Data extracted from a collection

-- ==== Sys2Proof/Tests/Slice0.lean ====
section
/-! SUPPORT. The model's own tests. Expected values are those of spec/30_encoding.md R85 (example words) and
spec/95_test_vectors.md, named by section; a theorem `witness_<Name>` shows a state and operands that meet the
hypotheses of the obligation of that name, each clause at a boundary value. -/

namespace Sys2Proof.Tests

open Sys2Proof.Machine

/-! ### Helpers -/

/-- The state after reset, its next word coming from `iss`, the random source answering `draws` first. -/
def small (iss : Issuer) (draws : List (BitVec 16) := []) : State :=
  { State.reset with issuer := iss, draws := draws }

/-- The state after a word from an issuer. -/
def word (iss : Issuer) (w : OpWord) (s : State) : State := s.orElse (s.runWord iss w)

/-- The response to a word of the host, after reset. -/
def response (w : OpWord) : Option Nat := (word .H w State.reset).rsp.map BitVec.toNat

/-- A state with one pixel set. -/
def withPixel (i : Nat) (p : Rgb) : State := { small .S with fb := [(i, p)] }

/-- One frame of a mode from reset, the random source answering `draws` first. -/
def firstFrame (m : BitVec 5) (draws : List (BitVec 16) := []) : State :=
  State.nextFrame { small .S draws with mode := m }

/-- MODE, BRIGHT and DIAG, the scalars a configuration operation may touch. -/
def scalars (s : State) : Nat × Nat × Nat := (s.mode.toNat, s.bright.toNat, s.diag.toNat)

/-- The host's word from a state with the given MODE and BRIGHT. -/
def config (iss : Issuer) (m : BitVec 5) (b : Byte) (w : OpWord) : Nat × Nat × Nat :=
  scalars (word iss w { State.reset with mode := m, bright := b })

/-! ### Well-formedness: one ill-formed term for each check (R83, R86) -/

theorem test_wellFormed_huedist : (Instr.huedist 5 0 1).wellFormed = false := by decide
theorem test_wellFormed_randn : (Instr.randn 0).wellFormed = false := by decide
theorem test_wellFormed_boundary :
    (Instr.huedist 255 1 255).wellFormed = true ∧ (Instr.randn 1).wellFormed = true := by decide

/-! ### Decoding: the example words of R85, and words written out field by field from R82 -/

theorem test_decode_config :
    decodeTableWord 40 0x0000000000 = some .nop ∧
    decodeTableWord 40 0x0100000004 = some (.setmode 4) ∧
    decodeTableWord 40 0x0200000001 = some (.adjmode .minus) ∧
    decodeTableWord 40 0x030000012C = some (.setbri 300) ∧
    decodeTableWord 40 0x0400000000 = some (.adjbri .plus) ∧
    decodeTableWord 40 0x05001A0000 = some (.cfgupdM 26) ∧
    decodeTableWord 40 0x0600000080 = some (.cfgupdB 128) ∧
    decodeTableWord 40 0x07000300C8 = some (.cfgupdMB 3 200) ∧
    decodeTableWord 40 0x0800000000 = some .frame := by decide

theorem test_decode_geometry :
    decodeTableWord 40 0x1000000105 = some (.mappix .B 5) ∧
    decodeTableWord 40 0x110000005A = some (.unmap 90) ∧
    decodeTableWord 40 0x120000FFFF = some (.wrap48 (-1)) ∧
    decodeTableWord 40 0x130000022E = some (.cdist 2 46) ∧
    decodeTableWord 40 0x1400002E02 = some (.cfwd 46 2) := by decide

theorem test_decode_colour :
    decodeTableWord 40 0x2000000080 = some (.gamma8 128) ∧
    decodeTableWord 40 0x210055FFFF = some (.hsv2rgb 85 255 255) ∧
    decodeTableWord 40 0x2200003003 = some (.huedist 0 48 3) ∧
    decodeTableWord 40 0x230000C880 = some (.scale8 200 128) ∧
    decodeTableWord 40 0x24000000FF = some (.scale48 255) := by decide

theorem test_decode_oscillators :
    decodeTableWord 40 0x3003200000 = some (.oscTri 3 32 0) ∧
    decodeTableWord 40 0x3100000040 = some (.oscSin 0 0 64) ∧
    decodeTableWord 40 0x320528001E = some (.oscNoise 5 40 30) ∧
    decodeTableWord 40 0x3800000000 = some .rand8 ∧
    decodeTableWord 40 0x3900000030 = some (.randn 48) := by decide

--- Action item ---
From the records above, quote only the lines running from the line with "spec/95_test_vectors.md, named by" to the line with "may touch. -/", both lines included.

--- Reply ---
spec/95_test_vectors.md, named by section; a theorem `witness_<Name>` shows a state and operands that meet the
hypotheses of the obligation of that name, each clause at a boundary value. -/

namespace Sys2Proof.Tests

open Sys2Proof.Machine

/-! ### Helpers -/

/-- The state after reset, its next word coming from `iss`, the random source answering `draws` first. -/
def small (iss : Issuer) (draws : List (BitVec 16) := []) : State :=
  { State.reset with issuer := iss, draws := draws }

/-- The state after a word from an issuer. -/
def word (iss : Issuer) (w : OpWord) (s : State) : State := s.orElse (s.runWord iss w)

/-- The response to a word of the host, after reset. -/
def response (w : OpWord) : Option Nat := (word .H w State.reset).rsp.map BitVec.toNat

/-- A state with one pixel set. -/
def withPixel (i : Nat) (p : Rgb) : State := { small .S with fb := [(i, p)] }

/-- One frame of a mode from reset, the random source answering `draws` first. -/
def firstFrame (m : BitVec 5) (draws : List (BitVec 16) := []) : State :=
  State.nextFrame { small .S draws with mode := m }

/-- MODE, BRIGHT and DIAG, the scalars a configuration operation may touch. -/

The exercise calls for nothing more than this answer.